### PROBLEM DETAILS
Go through the data below and return each line where the string "maps" occurs.

□ □ □ □ □ □ □

-- ==== Sys2Proof/Machine/Regs.lean ====
section
/-! DEFINITION. The set-up registers: where every field stands, and reading and writing one (spec/15; the
field maps of the other chapters). -/

namespace Sys2Proof.Machine

/-- A field of a register: the key of its 64-bit word, and its bits there. -/
structure Field where
  key : Nat
  hi : Nat
  lo : Nat
  deriving DecidableEq, Repr

/-- A field of the 32-bit or 64-bit register at a BAR0 offset: bits of the word that holds it. -/
def fieldAt (off hi lo : Nat) : Field :=
  if off % 8 = 4 then ⟨off - 4, hi + 32, lo + 32⟩ else ⟨off, hi, lo⟩

/-- The copy of a field that function `fn` has (R640); function 0 is the physical function. -/
def Field.of (f : Field) (fn : Nat) : Field := { f with key := f.key + fn * 2 ^ 32 }

/-- Live counters stand beside their snapshots (R609). -/
def liveKey (off : Nat) : Nat := 2 ^ 60 + off

/-- A row of the reset table: registers at `off`, `off + stride`, … (`n` of them) with the reset value `val`. -/
structure ResetRow where
  off : Nat
  stride : Nat := 8
  n : Nat := 1
  val : W64
  deriving DecidableEq, Repr

/-- The words whose reset value is not 0 (field maps of spec/05 to spec/15). -/
def resetRows : List ResetRow :=
  [ ⟨0x00000000, 8, 1, 0x00004B3202100102⟩   -- ID_PART of a KZ2-48L (Table 15.3; log 15)
  , ⟨0x00000010, 8, 1, 0x0100100080300600⟩   -- ID_CAP, every group enabled (Table 15.5)
  , ⟨0x00000020, 8, 1, 0x0008000000000200⟩   -- ID_CACHE, every way enabled (Table 15.7)
  , ⟨0x00010000, 8, 1, 0x0200040406040604⟩   -- NEG_OFFER (Table 10.2)
  , ⟨0x00101008, 64, 48, 0x0C⟩               -- PRT_DLOG.log2 (Table 11.12)
  , ⟨0x00201008, 32, 48, 0x60000⟩            -- QUE_EVLOG.log2 (Table 10.20)
  , ⟨0x00400000, 8, 1, 0x10261⟩              -- TIER_CFG (Table 7.7)
  , ⟨0x00400008, 8, 1, 0x0000080000100040⟩   -- TIER_POLICY (Table 7.8)
  , ⟨0x00400030, 8, 1, 0x1180C⟩              -- TIER_SCRUB (Table 7.13)
  , ⟨0x00400100, 8, 48, 0xFFFFFF⟩            -- TIER_QUOTA (Table 7.12)
  , ⟨0x00500010, 8, 1, 0x0000FFFFFFFFFFFF⟩   -- UC_COMP_EN (Table 5.7)
  , ⟨0x00500200, 8, 1, 0x106C0⟩              -- UC_HOT_CFG (Table 5.9)
  , ⟨0x00500300, 8, 1, 0x32⟩                 -- UC_COH_TMO (Table 6.8)
  , ⟨0x00500400, 8, 1, 0x0F800401FF40⟩       -- UC_CASE[0] (Table 8.7)
  , ⟨0x00500410, 16, 14, 0x0F800401FF00⟩     -- UC_CASE[1] to [14]
  , ⟨0x005004F0, 8, 1, 0x0F800401BF00⟩       -- UC_CASE[15]
  , ⟨0x00500508, 8, 1, 0x71⟩                 -- UC_NET_CFG (Table 8.9)
  , ⟨0x00600000, 8, 1, 0x210000⟩             -- FAB_ID (Table 9.9)
  , ⟨0x00600010, 8, 1, 0x00000400140C80C8⟩   -- FAB_TMO (Table 9.10)
  , ⟨0x00601000, 64, 32, 0x505⟩              -- FAB_PORT_CTL (Table 9.12)
  , ⟨0x00601008, 64, 32, 0x1E000⟩            -- FAB_PORT_STAT.spare (Table 9.13)
  , ⟨0x00602010, 64, 48, 1⟩                  -- FAB_COH_CFG.enc (Table 9.15)
  , ⟨0x00800000, 8, 1, 0xE100E10⟩            -- PWR_CAP of a KZ2-48L (Table 13.2; log 15)
  , ⟨0x00800008, 8, 1, 0x64001C⟩             -- PWR_CTL (Table 13.3)
  , ⟨0x00800100, 8, 12, 0x6400640⟩           -- PWR_TCLK (Table 13.6)
  , ⟨0x00A00008, 8, 1, 0x88010000⟩           -- RAS_CTL (Table 14.10)
  , ⟨0x00A00020, 8, 1, 0x10A0A⟩              -- RAS_CAL (R632)
  , ⟨0x00C00000, 8, 1, 0x3E8⟩                -- TEL_CTL (Table 13.7)
  , ⟨0x00E00008, 16, 2048, 0x100000000⟩      -- MSI-X vector control: masked (PCIe; log 19)
  ]

/-- What a register word that nothing has written reads as: its reset value. -/
def regReset (k : Nat) : W64 :=
  if 2 ^ 60 ≤ k ∧ k < 2 ^ 61 then 0
  else
    let o := k % 2 ^ 32
    match resetRows.find? fun r => decide (r.off ≤ o) && (o - r.off) % r.stride == 0 &&
        decide ((o - r.off) / r.stride < r.n) with
    | some r => r.val
    | none => 0

end Sys2Proof.Machine
end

□ □ □ □ □ □ □

### RESPONSE AREA
field maps of the other chapters). -/
/-- The words whose reset value is not 0 (field maps of spec/05 to spec/15). -/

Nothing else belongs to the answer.